___ DATA TO EXAMINE ___
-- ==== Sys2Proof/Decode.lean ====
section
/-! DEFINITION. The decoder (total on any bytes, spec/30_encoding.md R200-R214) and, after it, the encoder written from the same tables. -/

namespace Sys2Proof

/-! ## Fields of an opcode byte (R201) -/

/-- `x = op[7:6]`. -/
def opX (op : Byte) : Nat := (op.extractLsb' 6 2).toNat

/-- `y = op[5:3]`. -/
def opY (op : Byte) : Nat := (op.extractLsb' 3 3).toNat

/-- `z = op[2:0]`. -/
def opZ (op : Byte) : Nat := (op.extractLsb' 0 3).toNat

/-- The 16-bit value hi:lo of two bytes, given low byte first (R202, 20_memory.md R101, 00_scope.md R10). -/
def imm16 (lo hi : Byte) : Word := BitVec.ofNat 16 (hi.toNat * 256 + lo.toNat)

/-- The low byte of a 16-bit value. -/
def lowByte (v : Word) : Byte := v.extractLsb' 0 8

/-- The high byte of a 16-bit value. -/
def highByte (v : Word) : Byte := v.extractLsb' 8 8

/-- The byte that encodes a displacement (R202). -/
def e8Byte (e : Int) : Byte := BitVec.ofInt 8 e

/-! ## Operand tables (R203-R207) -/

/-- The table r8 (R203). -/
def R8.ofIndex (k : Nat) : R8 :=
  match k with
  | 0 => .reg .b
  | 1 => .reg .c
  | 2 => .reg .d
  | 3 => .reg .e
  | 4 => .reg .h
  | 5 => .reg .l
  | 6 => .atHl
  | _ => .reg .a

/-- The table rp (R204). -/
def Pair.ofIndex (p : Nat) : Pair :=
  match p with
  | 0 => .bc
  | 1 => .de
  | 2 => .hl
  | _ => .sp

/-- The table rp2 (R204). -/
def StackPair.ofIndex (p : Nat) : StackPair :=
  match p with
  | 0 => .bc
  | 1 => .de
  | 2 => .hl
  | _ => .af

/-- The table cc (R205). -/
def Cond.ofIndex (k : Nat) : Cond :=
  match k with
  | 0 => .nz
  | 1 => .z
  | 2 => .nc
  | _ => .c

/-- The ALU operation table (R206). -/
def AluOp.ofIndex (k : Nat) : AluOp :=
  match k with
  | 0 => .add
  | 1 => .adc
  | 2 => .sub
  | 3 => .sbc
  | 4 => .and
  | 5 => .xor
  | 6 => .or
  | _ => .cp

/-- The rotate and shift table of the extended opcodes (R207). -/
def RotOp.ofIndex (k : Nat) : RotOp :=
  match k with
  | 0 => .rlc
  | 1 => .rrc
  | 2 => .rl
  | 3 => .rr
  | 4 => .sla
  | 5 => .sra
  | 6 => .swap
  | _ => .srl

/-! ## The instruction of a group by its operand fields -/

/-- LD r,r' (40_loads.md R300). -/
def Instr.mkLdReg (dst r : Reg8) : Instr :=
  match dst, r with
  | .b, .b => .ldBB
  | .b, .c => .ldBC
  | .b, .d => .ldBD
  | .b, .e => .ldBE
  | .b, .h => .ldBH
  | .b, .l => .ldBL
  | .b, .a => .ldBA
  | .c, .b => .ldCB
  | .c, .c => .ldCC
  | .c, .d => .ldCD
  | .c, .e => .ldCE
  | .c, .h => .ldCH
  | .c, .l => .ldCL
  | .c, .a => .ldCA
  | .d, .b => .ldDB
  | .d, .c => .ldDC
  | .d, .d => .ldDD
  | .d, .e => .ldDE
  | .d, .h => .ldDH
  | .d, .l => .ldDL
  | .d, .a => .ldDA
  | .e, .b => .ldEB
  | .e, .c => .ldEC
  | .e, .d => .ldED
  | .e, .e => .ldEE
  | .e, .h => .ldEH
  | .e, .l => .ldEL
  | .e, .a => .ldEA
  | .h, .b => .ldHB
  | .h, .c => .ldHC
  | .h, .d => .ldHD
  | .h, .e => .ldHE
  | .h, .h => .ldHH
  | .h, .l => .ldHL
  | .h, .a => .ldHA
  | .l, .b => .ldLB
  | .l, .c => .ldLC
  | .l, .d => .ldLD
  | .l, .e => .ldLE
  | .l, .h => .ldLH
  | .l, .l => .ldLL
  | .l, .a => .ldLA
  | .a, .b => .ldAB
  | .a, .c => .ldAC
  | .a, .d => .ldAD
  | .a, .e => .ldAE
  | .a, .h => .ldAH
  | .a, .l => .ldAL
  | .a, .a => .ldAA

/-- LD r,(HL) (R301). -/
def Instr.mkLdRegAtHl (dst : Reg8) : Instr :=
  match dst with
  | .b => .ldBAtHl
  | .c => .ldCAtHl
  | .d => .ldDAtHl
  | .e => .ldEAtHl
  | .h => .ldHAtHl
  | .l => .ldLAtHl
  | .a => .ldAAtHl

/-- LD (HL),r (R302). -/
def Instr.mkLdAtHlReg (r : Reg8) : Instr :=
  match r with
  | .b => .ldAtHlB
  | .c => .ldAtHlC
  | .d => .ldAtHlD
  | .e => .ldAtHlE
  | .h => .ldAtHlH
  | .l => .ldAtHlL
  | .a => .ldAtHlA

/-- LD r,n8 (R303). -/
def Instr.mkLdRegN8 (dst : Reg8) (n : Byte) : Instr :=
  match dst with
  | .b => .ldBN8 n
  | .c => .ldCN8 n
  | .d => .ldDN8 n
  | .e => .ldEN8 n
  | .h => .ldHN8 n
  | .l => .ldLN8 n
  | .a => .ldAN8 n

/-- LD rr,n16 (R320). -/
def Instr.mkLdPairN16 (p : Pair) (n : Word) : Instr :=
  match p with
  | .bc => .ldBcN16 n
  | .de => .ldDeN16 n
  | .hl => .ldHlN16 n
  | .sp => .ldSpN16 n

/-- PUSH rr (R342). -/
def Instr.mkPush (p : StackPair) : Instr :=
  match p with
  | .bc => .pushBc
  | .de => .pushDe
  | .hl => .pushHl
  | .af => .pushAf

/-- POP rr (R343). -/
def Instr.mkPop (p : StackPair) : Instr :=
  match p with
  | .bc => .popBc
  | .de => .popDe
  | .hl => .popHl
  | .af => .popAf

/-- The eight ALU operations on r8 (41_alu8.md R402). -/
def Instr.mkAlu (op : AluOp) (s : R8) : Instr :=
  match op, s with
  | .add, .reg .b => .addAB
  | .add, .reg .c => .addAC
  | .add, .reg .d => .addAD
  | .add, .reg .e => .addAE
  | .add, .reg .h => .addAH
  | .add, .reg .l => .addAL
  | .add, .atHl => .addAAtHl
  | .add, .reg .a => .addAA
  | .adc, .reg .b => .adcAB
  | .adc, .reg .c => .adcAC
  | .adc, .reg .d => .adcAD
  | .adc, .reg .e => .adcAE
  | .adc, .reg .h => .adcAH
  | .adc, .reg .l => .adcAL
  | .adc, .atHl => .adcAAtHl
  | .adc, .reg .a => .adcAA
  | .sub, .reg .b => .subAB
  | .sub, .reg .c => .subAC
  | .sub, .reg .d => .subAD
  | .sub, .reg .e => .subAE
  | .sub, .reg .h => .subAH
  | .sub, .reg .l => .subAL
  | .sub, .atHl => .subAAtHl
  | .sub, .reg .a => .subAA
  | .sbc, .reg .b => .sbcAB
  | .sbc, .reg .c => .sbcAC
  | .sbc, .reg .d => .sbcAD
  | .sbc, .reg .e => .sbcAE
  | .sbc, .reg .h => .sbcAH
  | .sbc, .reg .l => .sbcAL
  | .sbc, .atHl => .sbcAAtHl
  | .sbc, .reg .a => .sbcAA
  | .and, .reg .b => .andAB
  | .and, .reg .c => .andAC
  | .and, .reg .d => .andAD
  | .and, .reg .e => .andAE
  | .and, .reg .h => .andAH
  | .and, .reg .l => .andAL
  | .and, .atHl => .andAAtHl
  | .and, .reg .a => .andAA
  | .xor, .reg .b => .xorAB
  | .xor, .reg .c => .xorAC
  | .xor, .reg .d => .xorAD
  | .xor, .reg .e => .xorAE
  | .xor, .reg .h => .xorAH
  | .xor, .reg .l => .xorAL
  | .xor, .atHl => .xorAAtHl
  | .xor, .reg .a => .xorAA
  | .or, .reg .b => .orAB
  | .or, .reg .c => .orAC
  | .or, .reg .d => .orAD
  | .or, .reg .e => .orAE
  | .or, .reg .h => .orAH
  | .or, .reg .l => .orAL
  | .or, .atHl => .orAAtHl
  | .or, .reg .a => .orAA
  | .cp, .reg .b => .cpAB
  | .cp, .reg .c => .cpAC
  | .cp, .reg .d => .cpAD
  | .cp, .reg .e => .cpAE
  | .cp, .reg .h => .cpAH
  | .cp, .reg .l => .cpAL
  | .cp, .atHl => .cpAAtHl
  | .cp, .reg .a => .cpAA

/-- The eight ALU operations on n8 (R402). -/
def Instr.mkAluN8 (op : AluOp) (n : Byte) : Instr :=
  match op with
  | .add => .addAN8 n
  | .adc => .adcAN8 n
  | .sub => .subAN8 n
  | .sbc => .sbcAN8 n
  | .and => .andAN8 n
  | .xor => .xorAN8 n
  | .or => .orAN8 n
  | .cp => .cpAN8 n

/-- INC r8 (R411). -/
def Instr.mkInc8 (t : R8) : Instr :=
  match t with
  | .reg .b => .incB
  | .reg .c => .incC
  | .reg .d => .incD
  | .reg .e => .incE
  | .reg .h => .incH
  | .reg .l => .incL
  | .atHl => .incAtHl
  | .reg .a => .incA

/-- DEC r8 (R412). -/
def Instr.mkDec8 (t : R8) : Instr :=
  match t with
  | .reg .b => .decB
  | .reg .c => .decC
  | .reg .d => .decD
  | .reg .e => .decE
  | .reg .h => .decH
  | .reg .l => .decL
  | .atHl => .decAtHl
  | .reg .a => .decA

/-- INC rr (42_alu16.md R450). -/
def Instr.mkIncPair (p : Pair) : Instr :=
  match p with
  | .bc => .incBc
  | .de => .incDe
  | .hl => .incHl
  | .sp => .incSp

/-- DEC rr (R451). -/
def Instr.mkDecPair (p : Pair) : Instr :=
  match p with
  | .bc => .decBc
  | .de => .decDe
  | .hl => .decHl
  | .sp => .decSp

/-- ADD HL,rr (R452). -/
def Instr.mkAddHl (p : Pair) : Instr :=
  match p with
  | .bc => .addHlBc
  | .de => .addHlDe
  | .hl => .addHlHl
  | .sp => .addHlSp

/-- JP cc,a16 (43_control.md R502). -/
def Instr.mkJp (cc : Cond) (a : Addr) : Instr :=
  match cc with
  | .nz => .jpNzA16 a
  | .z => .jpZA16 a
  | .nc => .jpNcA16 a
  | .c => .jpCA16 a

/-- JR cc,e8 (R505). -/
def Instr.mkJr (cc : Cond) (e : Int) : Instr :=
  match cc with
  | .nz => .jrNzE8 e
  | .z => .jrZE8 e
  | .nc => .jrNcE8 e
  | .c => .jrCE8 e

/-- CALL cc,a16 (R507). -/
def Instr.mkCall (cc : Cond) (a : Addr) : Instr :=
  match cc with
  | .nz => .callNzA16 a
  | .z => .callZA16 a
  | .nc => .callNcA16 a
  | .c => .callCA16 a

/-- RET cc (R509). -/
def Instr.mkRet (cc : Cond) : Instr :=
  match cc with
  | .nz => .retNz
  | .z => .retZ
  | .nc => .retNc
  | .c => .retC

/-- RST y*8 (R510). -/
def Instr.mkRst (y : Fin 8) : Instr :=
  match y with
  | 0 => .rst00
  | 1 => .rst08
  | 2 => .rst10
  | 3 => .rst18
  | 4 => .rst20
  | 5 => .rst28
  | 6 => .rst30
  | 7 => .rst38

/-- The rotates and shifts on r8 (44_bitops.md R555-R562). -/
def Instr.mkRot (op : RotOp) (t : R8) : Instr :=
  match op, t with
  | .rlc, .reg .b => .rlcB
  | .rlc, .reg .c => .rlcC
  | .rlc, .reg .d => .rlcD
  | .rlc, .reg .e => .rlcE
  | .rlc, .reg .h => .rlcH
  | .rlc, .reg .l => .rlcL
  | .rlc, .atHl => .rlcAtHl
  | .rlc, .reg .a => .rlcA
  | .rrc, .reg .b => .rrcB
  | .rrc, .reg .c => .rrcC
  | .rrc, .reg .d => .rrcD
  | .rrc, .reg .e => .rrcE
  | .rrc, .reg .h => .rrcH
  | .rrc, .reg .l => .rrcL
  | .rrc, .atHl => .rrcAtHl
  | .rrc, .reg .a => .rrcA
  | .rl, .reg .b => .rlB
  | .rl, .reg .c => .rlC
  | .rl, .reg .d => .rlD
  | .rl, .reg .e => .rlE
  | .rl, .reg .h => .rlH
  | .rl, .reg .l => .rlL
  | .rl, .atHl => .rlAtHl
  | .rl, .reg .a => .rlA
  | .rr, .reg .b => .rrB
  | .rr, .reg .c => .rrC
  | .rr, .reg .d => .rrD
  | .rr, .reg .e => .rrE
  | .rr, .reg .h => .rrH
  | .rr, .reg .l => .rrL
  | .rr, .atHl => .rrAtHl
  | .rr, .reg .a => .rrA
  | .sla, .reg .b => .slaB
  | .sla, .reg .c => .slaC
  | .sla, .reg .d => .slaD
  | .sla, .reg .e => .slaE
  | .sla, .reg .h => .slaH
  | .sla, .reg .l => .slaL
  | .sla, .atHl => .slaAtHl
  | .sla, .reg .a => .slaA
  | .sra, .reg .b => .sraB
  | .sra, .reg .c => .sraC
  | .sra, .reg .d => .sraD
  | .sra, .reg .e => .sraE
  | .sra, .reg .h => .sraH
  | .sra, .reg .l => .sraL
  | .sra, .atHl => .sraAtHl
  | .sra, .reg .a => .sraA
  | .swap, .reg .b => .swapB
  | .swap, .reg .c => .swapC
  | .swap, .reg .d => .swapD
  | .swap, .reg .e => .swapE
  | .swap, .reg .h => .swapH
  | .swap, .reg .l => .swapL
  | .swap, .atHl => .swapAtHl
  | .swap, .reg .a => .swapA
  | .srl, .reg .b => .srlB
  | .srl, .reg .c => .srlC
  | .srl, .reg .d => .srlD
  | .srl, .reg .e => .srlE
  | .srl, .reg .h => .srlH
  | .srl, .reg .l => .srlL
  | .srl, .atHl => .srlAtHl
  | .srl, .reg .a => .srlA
___
HOW TO COMPLETE THIS TASK:
From the listing above, collect every line that mentions the word "toNat".

ANSWER SECTION:
def opX (op : Byte) : Nat := (op.extractLsb' 6 2).toNat
def opY (op : Byte) : Nat := (op.extractLsb' 3 3).toNat
def opZ (op : Byte) : Nat := (op.extractLsb' 0 3).toNat
def imm16 (lo hi : Byte) : Word := BitVec.ofNat 16 (hi.toNat * 256 + lo.toNat)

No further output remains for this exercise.